Aim of the task — Whenever the string "newSt" turns up in a line below, that line should be copied.

··· Data extracts

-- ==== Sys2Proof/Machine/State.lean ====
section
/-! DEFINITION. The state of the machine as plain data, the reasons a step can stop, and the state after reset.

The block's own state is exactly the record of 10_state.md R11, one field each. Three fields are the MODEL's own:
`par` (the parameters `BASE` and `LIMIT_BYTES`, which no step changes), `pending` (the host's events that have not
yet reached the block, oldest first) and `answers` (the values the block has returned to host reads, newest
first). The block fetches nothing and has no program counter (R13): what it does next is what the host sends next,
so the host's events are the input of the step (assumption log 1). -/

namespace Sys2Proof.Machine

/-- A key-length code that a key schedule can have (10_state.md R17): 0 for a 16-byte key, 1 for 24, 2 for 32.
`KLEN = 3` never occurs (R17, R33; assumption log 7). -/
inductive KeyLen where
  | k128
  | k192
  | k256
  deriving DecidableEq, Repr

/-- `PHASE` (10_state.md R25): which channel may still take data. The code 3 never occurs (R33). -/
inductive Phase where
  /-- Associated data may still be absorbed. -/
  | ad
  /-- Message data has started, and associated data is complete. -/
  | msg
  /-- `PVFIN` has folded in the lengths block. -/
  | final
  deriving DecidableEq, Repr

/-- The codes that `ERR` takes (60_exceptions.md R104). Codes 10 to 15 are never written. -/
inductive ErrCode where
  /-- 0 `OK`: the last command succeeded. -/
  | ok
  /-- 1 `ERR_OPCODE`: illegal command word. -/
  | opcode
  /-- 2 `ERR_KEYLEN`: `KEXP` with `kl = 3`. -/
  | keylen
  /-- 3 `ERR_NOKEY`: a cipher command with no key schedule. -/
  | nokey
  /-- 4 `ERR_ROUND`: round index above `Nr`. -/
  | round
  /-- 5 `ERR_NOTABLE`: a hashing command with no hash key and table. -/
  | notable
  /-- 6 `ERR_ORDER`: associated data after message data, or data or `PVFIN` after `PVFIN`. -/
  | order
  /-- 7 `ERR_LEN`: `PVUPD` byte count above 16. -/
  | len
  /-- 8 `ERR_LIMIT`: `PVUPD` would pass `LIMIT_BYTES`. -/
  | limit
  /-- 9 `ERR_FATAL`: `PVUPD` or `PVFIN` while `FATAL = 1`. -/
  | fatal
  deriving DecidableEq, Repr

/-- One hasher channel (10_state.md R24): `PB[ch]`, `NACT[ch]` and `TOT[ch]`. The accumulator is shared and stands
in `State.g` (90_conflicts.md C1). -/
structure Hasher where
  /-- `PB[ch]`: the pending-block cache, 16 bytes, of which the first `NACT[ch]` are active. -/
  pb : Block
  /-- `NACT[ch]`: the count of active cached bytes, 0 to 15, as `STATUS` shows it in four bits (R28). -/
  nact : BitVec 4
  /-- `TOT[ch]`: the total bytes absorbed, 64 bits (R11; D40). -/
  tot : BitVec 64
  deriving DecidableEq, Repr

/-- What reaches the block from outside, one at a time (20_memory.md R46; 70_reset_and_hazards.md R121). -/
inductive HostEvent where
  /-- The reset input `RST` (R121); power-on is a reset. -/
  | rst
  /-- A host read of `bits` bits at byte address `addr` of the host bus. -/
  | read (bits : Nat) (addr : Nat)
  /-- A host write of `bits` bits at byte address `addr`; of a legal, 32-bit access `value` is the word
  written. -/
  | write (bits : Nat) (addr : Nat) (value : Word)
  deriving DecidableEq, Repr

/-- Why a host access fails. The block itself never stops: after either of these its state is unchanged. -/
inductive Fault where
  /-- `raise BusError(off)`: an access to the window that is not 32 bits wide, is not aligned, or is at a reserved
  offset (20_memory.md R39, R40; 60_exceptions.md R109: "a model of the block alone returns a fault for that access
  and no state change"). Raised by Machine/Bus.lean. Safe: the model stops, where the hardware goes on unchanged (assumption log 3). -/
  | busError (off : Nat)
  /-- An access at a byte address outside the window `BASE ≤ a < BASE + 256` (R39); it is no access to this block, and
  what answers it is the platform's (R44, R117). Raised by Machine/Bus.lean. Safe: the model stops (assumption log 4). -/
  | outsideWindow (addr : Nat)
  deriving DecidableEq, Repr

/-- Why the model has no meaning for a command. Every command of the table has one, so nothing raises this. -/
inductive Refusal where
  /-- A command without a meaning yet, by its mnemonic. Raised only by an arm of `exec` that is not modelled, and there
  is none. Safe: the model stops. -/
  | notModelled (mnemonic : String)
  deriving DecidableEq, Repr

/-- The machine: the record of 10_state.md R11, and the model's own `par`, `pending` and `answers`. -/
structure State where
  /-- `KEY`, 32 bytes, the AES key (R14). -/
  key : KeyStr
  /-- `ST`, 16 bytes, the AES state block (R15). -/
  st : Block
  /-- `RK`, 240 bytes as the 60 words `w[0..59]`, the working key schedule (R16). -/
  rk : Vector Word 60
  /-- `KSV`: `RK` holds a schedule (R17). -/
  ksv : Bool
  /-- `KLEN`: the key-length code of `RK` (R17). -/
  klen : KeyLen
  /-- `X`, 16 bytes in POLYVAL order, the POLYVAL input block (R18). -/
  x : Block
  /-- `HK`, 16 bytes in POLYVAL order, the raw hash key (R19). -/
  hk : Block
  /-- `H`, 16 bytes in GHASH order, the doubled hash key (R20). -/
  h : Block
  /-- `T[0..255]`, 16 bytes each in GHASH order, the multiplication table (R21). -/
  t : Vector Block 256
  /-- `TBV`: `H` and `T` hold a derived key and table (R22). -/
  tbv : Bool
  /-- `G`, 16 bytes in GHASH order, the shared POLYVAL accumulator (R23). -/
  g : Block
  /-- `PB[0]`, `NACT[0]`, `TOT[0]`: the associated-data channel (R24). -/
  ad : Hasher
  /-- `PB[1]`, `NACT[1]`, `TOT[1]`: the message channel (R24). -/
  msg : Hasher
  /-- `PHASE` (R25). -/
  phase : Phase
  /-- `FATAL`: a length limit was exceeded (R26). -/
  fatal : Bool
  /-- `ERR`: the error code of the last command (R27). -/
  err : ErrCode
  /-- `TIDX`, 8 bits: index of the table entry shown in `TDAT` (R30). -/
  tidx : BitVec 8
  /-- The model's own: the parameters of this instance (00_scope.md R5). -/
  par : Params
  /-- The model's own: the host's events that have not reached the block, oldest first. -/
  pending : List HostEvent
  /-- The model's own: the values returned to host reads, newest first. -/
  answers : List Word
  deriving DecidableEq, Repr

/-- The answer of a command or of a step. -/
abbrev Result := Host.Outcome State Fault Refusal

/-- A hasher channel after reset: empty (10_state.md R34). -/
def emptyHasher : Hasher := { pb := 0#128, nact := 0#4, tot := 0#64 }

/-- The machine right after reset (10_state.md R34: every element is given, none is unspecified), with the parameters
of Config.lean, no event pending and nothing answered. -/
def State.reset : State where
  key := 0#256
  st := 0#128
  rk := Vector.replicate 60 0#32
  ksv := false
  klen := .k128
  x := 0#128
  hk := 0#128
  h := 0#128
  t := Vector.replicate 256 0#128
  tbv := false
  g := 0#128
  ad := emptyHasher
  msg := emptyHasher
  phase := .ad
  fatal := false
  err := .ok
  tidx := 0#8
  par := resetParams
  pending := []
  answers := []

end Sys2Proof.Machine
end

······
··· Data extracts

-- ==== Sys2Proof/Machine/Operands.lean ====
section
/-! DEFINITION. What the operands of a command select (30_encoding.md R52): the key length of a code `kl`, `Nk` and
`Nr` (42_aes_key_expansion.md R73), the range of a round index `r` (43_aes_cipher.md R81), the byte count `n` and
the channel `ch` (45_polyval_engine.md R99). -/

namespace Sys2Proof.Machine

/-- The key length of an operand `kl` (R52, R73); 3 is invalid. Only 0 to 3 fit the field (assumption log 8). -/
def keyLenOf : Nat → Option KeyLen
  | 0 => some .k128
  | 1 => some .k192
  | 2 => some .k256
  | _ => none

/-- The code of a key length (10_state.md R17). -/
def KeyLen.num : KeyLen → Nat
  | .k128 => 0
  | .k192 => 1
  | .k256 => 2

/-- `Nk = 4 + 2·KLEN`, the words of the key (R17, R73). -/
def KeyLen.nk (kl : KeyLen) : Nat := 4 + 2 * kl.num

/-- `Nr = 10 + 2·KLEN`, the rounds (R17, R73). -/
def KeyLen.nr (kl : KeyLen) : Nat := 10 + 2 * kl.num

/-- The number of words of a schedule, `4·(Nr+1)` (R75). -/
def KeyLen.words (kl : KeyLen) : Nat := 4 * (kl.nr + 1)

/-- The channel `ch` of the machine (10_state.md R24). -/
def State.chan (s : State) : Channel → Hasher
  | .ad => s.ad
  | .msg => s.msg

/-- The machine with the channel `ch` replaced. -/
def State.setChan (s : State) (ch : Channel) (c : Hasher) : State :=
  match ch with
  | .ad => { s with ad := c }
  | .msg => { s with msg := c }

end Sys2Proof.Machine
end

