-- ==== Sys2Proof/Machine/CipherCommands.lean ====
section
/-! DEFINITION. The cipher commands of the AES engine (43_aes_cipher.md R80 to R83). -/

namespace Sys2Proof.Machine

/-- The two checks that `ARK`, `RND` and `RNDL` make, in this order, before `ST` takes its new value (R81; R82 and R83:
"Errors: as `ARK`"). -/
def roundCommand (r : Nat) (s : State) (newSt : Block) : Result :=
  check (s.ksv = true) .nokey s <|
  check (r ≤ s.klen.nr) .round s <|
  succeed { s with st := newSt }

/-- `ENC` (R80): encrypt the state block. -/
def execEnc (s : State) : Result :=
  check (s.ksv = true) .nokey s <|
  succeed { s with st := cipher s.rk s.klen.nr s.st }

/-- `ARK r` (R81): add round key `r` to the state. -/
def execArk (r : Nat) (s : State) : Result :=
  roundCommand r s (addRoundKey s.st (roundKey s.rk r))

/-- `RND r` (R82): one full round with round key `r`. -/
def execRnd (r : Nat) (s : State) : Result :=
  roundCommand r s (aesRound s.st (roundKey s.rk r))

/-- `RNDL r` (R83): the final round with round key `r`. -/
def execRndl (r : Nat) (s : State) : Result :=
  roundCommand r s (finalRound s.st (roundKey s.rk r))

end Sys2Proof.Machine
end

······
··· Data extracts

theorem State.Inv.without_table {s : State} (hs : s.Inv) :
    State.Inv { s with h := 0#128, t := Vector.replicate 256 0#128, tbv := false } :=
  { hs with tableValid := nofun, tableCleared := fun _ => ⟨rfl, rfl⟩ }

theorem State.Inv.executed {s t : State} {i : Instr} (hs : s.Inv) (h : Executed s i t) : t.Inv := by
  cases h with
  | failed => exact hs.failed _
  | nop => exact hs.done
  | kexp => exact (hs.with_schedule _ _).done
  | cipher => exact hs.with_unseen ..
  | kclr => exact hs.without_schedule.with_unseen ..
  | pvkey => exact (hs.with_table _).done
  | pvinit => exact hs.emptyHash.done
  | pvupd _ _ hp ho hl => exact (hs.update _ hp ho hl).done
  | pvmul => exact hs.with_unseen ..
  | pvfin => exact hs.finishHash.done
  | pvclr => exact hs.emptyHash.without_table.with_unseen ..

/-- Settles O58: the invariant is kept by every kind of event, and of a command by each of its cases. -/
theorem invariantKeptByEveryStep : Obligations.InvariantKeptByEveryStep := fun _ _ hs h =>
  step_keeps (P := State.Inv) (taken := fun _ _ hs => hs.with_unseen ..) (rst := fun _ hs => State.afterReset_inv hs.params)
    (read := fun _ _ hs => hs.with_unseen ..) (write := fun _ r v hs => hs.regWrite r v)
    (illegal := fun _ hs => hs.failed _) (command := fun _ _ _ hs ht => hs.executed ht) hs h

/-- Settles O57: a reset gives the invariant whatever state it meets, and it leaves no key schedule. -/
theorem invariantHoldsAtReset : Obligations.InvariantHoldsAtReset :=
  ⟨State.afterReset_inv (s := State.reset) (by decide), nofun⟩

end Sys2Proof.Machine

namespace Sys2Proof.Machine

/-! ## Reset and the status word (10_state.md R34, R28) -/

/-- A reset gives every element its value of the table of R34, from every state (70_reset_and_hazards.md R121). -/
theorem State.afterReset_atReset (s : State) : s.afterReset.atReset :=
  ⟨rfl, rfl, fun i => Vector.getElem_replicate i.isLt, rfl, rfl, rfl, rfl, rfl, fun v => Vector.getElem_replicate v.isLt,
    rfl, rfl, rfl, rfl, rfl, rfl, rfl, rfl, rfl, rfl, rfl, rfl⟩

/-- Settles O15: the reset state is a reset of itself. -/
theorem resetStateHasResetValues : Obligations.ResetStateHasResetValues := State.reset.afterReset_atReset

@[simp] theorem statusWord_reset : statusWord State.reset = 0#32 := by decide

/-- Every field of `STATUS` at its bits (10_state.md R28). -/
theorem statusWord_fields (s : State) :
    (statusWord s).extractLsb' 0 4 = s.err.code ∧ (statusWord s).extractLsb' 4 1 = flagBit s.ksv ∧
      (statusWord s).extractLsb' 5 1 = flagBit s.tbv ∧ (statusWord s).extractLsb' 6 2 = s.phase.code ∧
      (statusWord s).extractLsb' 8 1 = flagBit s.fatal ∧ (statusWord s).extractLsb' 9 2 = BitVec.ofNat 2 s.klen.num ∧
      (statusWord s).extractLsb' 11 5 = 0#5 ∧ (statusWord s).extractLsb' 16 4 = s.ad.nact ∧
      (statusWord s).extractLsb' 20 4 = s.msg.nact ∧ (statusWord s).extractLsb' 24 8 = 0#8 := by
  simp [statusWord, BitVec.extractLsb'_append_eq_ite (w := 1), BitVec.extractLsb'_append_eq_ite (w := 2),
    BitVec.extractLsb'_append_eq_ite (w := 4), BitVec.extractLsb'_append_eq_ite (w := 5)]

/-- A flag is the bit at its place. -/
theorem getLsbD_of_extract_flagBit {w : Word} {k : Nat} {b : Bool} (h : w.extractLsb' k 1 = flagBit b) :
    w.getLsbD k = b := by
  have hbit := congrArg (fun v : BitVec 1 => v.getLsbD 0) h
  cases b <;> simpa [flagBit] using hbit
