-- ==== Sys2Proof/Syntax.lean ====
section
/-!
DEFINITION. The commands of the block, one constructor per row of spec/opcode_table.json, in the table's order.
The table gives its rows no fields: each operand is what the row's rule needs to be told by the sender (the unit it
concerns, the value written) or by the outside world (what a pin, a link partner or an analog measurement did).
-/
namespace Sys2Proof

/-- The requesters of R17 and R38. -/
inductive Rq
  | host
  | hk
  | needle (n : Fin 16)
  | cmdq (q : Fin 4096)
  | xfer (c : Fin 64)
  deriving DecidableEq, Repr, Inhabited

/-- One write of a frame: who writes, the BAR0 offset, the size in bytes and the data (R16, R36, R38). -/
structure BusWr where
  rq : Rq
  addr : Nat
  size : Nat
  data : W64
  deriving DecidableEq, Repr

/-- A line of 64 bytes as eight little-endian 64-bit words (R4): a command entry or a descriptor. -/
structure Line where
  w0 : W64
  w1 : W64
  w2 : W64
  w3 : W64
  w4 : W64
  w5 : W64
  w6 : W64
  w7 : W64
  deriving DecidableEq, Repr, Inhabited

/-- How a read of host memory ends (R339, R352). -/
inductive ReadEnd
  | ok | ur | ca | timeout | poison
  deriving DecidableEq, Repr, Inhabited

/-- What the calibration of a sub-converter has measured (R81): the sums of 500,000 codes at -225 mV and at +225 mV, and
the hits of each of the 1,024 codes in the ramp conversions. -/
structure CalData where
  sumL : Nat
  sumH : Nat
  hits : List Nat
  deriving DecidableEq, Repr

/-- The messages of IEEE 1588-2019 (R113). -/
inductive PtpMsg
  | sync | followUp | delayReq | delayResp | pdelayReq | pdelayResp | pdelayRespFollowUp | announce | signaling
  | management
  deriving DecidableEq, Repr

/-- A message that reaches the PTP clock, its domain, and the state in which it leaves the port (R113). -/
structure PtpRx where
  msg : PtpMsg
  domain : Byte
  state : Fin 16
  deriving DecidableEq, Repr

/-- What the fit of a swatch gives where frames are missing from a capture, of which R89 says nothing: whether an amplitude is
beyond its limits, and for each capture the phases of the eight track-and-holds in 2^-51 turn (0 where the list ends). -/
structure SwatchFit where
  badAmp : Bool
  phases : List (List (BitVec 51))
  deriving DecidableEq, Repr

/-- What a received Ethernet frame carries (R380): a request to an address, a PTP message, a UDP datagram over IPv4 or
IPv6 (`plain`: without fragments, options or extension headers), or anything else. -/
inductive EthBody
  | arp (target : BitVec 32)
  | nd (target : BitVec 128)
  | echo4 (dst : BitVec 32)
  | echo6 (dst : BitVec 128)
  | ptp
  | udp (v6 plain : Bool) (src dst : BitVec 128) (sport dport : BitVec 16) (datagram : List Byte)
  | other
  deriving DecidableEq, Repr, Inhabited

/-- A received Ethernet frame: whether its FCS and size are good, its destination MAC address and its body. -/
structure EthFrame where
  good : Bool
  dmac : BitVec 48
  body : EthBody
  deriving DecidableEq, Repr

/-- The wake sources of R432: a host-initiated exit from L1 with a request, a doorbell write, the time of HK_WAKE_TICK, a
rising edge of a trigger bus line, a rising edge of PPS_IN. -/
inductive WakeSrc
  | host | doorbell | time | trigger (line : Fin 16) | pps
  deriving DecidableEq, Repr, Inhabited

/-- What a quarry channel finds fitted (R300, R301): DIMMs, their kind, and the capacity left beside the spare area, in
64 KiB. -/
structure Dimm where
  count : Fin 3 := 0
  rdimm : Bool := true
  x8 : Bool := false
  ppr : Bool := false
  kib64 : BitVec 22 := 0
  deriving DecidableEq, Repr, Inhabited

······

Written response —
def roundCommand (r : Nat) (s : State) (newSt : Block) : Result :=
  succeed { s with st := newSt }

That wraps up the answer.